Must every agency that receives tax money provide an absolutly full range of services? Lay aside the fact that adoption and abortion are not compatible with one another. It seems evident that birth mothers and and adoptive parents that go to Catholic charities and adoption agencies would have a pretty good idea about the philosophy of the group based on religious tenets.


That’s probably the fear of the prospective gay adopters: as the Governor says, “People will vote with their feet.” Why would a prolife Catholic girl who finds herself  an unplanned pregnancy – who admittedly has most become pregnant by committing what she considers a sin – “choose” to have her baby raised in a home that doesn’t share her values? And why on earth would she ever “choose” to seek care for herself and her baby from a doctor who also kills the babies of other women?


The advocates for choice must, in fact, hate choice – they certainly fight to prevent it, even to demand that we act against our own “choice” and conscience.

@Governor Perry, @Freedom2Care: Abortion Ideology Trumps Aid for Victims of Human Trafficking

Regarding Governor Perry’s comments about the Obama Administration’s  war on religion:

A grueling December 1 hearing by the House Oversight and Government Reform Committee revealed the disturbing answers to these questions, in the process infuriating Republican committee members and others concerned with aiding victims of human trafficking.

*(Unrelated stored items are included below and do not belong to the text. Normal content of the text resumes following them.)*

-- ==== Sys2Proof/Laws/State.lean ====
section
/-! SUPPORT. What each update of the state does to each of its fields: one lemma per field and update, true by definition. -/

namespace Sys2Proof.Machine

/-! ## State.setSeq -/

@[simp] theorem State.setSeq_pins (s : State) (d : Nat) (x : Seq) : (s.setSeq d x).pins = s.pins := rfl
@[simp] theorem State.setSeq_boot (s : State) (d : Nat) (x : Seq) : (s.setSeq d x).boot = s.boot := rfl
@[simp] theorem State.setSeq_nor (s : State) (d : Nat) (x : Seq) : (s.setSeq d x).nor = s.nor := rfl
@[simp] theorem State.setSeq_mgmt (s : State) (d : Nat) (x : Seq) : (s.setSeq d x).mgmt = s.mgmt := rfl
@[simp] theorem State.setSeq_hk (s : State) (d : Nat) (x : Seq) : (s.setSeq d x).hk = s.hk := rfl
@[simp] theorem State.setSeq_stk (s : State) (d : Nat) (x : Seq) : (s.setSeq d x).stk = s.stk := rfl
@[simp] theorem State.setSeq_cfg (s : State) (d : Nat) (x : Seq) : (s.setSeq d x).cfg = s.cfg := rfl
@[simp] theorem State.setSeq_seqs (s : State) (d : Nat) (x : Seq) : (s.setSeq d x).seqs = AMap.set Seq.init s.seqs d x := rfl
@[simp] theorem State.setSeq_prog (s : State) (d : Nat) (x : Seq) : (s.setSeq d x).prog = s.prog := rfl
@[simp] theorem State.setSeq_cores (s : State) (d : Nat) (x : Seq) : (s.setSeq d x).cores = s.cores := rfl
@[simp] theorem State.setSeq_clusters (s : State) (d : Nat) (x : Seq) : (s.setSeq d x).clusters = s.clusters := rfl
@[simp] theorem State.setSeq_dram (s : State) (d : Nat) (x : Seq) : (s.setSeq d x).dram = s.dram := rfl
@[simp] theorem State.setSeq_ctls (s : State) (d : Nat) (x : Seq) : (s.setSeq d x).ctls = s.ctls := rfl
@[simp] theorem State.setSeq_dies (s : State) (d : Nat) (x : Seq) : (s.setSeq d x).dies = s.dies := rfl
@[simp] theorem State.setSeq_homeOut (s : State) (d : Nat) (x : Seq) : (s.setSeq d x).homeOut = s.homeOut := rfl
@[simp] theorem State.setSeq_heldWrites (s : State) (d : Nat) (x : Seq) : (s.setSeq d x).heldWrites = s.heldWrites := rfl
@[simp] theorem State.setSeq_units (s : State) (d : Nat) (x : Seq) : (s.setSeq d x).units = s.units := rfl
@[simp] theorem State.setSeq_rings (s : State) (d : Nat) (x : Seq) : (s.setSeq d x).rings = s.rings := rfl
@[simp] theorem State.setSeq_flt (s : State) (d : Nat) (x : Seq) : (s.setSeq d x).flt = s.flt := rfl
@[simp] theorem State.setSeq_host (s : State) (d : Nat) (x : Seq) : (s.setSeq d x).host = s.host := rfl
@[simp] theorem State.setSeq_ports (s : State) (d : Nat) (x : Seq) : (s.setSeq d x).ports = s.ports := rfl
@[simp] theorem State.setSeq_swarm (s : State) (d : Nat) (x : Seq) : (s.setSeq d x).swarm = s.swarm := rfl
@[simp] theorem State.setSeq_d2d (s : State) (d : Nat) (x : Seq) : (s.setSeq d x).d2d = s.d2d := rfl
@[simp] theorem State.setSeq_fuses (s : State) (d : Nat) (x : Seq) : (s.setSeq d x).fuses = s.fuses := rfl
@[simp] theorem State.setSeq_sec (s : State) (d : Nat) (x : Seq) : (s.setSeq d x).sec = s.sec := rfl
@[simp] theorem State.setSeq_dorm (s : State) (d : Nat) (x : Seq) : (s.setSeq d x).dorm = s.dorm := rfl
@[simp] theorem State.setSeq_regs (s : State) (d : Nat) (x : Seq) : (s.setSeq d x).regs = s.regs := rfl
@[simp] theorem State.setSeq_cnt (s : State) (d : Nat) (x : Seq) : (s.setSeq d x).cnt = s.cnt := rfl
@[simp] theorem State.setSeq_cntLatch (s : State) (d : Nat) (x : Seq) : (s.setSeq d x).cntLatch = s.cntLatch := rfl
@[simp] theorem State.setSeq_novf (s : State) (d : Nat) (x : Seq) : (s.setSeq d x).novf = s.novf := rfl
@[simp] theorem State.setSeq_firstOvf (s : State) (d : Nat) (x : Seq) : (s.setSeq d x).firstOvf = s.firstOvf := rfl
@[simp] theorem State.setSeq_unlocked (s : State) (d : Nat) (x : Seq) : (s.setSeq d x).unlocked = s.unlocked := rfl
@[simp] theorem State.setSeq_expResult (s : State) (d : Nat) (x : Seq) : (s.setSeq d x).expResult = s.expResult := rfl
@[simp] theorem State.setSeq_expLast (s : State) (d : Nat) (x : Seq) : (s.setSeq d x).expLast = s.expLast := rfl
@[simp] theorem State.setSeq_ledg (s : State) (d : Nat) (x : Seq) : (s.setSeq d x).ledg = s.ledg := rfl
@[simp] theorem State.setSeq_ledgAudit (s : State) (d : Nat) (x : Seq) : (s.setSeq d x).ledgAudit = s.ledgAudit := rfl
@[simp] theorem State.setSeq_auditStep (s : State) (d : Nat) (x : Seq) : (s.setSeq d x).auditStep = s.auditStep := rfl
@[simp] theorem State.setSeq_freeCtr (s : State) (d : Nat) (x : Seq) : (s.setSeq d x).freeCtr = s.freeCtr := rfl
@[simp] theorem State.setSeq_pending (s : State) (d : Nat) (x : Seq) : (s.setSeq d x).pending = s.pending := rfl

/-! ## State.setCore -/

@[simp] theorem State.setCore_pins (s : State) (g : Nat) (x : Core) : (s.setCore g x).pins = s.pins := rfl
@[simp] theorem State.setCore_boot (s : State) (g : Nat) (x : Core) : (s.setCore g x).boot = s.boot := rfl
@[simp] theorem State.setCore_nor (s : State) (g : Nat) (x : Core) : (s.setCore g x).nor = s.nor := rfl
@[simp] theorem State.setCore_mgmt (s : State) (g : Nat) (x : Core) : (s.setCore g x).mgmt = s.mgmt := rfl
@[simp] theorem State.setCore_hk (s : State) (g : Nat) (x : Core) : (s.setCore g x).hk = s.hk := rfl
@[simp] theorem State.setCore_stk (s : State) (g : Nat) (x : Core) : (s.setCore g x).stk = s.stk := rfl
@[simp] theorem State.setCore_cfg (s : State) (g : Nat) (x : Core) : (s.setCore g x).cfg = s.cfg := rfl
@[simp] theorem State.setCore_seqs (s : State) (g : Nat) (x : Core) : (s.setCore g x).seqs = s.seqs := rfl
@[simp] theorem State.setCore_prog (s : State) (g : Nat) (x : Core) : (s.setCore g x).prog = s.prog := rfl
@[simp] theorem State.setCore_cores (s : State) (g : Nat) (x : Core) : (s.setCore g x).cores = AMap.set Core.init s.cores g x := rfl
@[simp] theorem State.setCore_clusters (s : State) (g : Nat) (x : Core) : (s.setCore g x).clusters = s.clusters := rfl
@[simp] theorem State.setCore_dram (s : State) (g : Nat) (x : Core) : (s.setCore g x).dram = s.dram := rfl
@[simp] theorem State.setCore_ctls (s : State) (g : Nat) (x : Core) : (s.setCore g x).ctls = s.ctls := rfl
@[simp] theorem State.setCore_dies (s : State) (g : Nat) (x : Core) : (s.setCore g x).dies = s.dies := rfl
@[simp] theorem State.setCore_homeOut (s : State) (g : Nat) (x : Core) : (s.setCore g x).homeOut = s.homeOut := rfl
@[simp] theorem State.setCore_heldWrites (s : State) (g : Nat) (x : Core) : (s.setCore g x).heldWrites = s.heldWrites := rfl
@[simp] theorem State.setCore_units (s : State) (g : Nat) (x : Core) : (s.setCore g x).units = s.units := rfl
@[simp] theorem State.setCore_rings (s : State) (g : Nat) (x : Core) : (s.setCore g x).rings = s.rings := rfl
@[simp] theorem State.setCore_flt (s : State) (g : Nat) (x : Core) : (s.setCore g x).flt = s.flt := rfl
@[simp] theorem State.setCore_host (s : State) (g : Nat) (x : Core) : (s.setCore g x).host = s.host := rfl
@[simp] theorem State.setCore_ports (s : State) (g : Nat) (x : Core) : (s.setCore g x).ports = s.ports := rfl
@[simp] theorem State.setCore_swarm (s : State) (g : Nat) (x : Core) : (s.setCore g x).swarm = s.swarm := rfl
@[simp] theorem State.setCore_d2d (s : State) (g : Nat) (x : Core) : (s.setCore g x).d2d = s.d2d := rfl
@[simp] theorem State.setCore_fuses (s : State) (g : Nat) (x : Core) : (s.setCore g x).fuses = s.fuses := rfl
@[simp] theorem State.setCore_sec (s : State) (g : Nat) (x : Core) : (s.setCore g x).sec = s.sec := rfl
@[simp] theorem State.setCore_dorm (s : State) (g : Nat) (x : Core) : (s.setCore g x).dorm = s.dorm := rfl
@[simp] theorem State.setCore_regs (s : State) (g : Nat) (x : Core) : (s.setCore g x).regs = s.regs := rfl
@[simp] theorem State.setCore_cnt (s : State) (g : Nat) (x : Core) : (s.setCore g x).cnt = s.cnt := rfl
@[simp] theorem State.setCore_cntLatch (s : State) (g : Nat) (x : Core) : (s.setCore g x).cntLatch = s.cntLatch := rfl
@[simp] theorem State.setCore_novf (s : State) (g : Nat) (x : Core) : (s.setCore g x).novf = s.novf := rfl
@[simp] theorem State.setCore_firstOvf (s : State) (g : Nat) (x : Core) : (s.setCore g x).firstOvf = s.firstOvf := rfl
@[simp] theorem State.setCore_unlocked (s : State) (g : Nat) (x : Core) : (s.setCore g x).unlocked = s.unlocked := rfl
@[simp] theorem State.setCore_expResult (s : State) (g : Nat) (x : Core) : (s.setCore g x).expResult = s.expResult := rfl
@[simp] theorem State.setCore_expLast (s : State) (g : Nat) (x : Core) : (s.setCore g x).expLast = s.expLast := rfl
@[simp] theorem State.setCore_ledg (s : State) (g : Nat) (x : Core) : (s.setCore g x).ledg = s.ledg := rfl
@[simp] theorem State.setCore_ledgAudit (s : State) (g : Nat) (x : Core) : (s.setCore g x).ledgAudit = s.ledgAudit := rfl
@[simp] theorem State.setCore_auditStep (s : State) (g : Nat) (x : Core) : (s.setCore g x).auditStep = s.auditStep := rfl
@[simp] theorem State.setCore_freeCtr (s : State) (g : Nat) (x : Core) : (s.setCore g x).freeCtr = s.freeCtr := rfl
@[simp] theorem State.setCore_pending (s : State) (g : Nat) (x : Core) : (s.setCore g x).pending = s.pending := rfl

By the end of an over three-hour long grilling of U.S. Dept. of Health and Human Services (HHS) officials, one message had become clear about the Obama administration’s criteria for receiving the $4.5 million in federal grants for trafficking victims services:

Pro-life groups need not apply.

via Freedom2Care: Abortion Ideology Trumps Aid for Victims of Human Trafficking.

 

The regulations were written to prevent any pro-life group from receiving grant money:

The funding opportunity announcement for the “competitive” grant stipulated:

“The Director of [the HHS Office of Refugee Resettlement] will give strong preference to applicants that are willing to offer all of the services and referrals delineated under the Project Objectives. Applicants that are unwilling to provide the full range of the services and referrals under the Project Objectives must indicate this in their narrative ….”
The stipulations added that “…preference will be given to grantees under this [funding opportunity announcement] that will offer all victims referral to medical providers who can provide or refer for provision of treatment for sexually transmitted infections, family planning services and the full range of legally permissible gynecological and obstetric care…”
Translation: Participate in abortion or forget the grant.